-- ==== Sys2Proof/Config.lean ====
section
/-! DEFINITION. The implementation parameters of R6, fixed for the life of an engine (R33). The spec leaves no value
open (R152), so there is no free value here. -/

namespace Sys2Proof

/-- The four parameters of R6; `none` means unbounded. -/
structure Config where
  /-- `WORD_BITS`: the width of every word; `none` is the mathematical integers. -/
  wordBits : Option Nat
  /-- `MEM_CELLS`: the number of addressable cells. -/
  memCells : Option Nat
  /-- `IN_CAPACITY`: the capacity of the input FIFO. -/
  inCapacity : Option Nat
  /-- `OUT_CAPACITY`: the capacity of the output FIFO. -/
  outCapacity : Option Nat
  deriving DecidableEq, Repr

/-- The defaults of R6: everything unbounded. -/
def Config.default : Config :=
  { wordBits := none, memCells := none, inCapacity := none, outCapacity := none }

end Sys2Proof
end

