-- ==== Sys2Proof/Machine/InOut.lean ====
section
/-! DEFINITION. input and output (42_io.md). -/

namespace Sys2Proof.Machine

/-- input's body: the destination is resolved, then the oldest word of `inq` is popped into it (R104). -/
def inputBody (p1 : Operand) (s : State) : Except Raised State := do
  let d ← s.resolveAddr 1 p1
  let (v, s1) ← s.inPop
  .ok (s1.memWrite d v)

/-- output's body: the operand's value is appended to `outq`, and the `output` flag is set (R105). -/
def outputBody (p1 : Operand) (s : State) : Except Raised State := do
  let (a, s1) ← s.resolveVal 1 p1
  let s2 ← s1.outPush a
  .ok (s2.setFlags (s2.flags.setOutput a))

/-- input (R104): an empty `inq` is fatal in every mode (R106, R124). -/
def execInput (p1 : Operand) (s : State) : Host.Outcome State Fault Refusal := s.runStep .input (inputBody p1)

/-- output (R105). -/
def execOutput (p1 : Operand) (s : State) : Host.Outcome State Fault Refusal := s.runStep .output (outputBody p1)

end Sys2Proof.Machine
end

## Exercise directions
Across the data, pull every line containing the string "parameters".

## Solution to this problem
/-! DEFINITION. The implementation parameters of R6, fixed for the life of an engine (R33). The spec leaves no value
/-- The four parameters of R6; `none` means unbounded. -/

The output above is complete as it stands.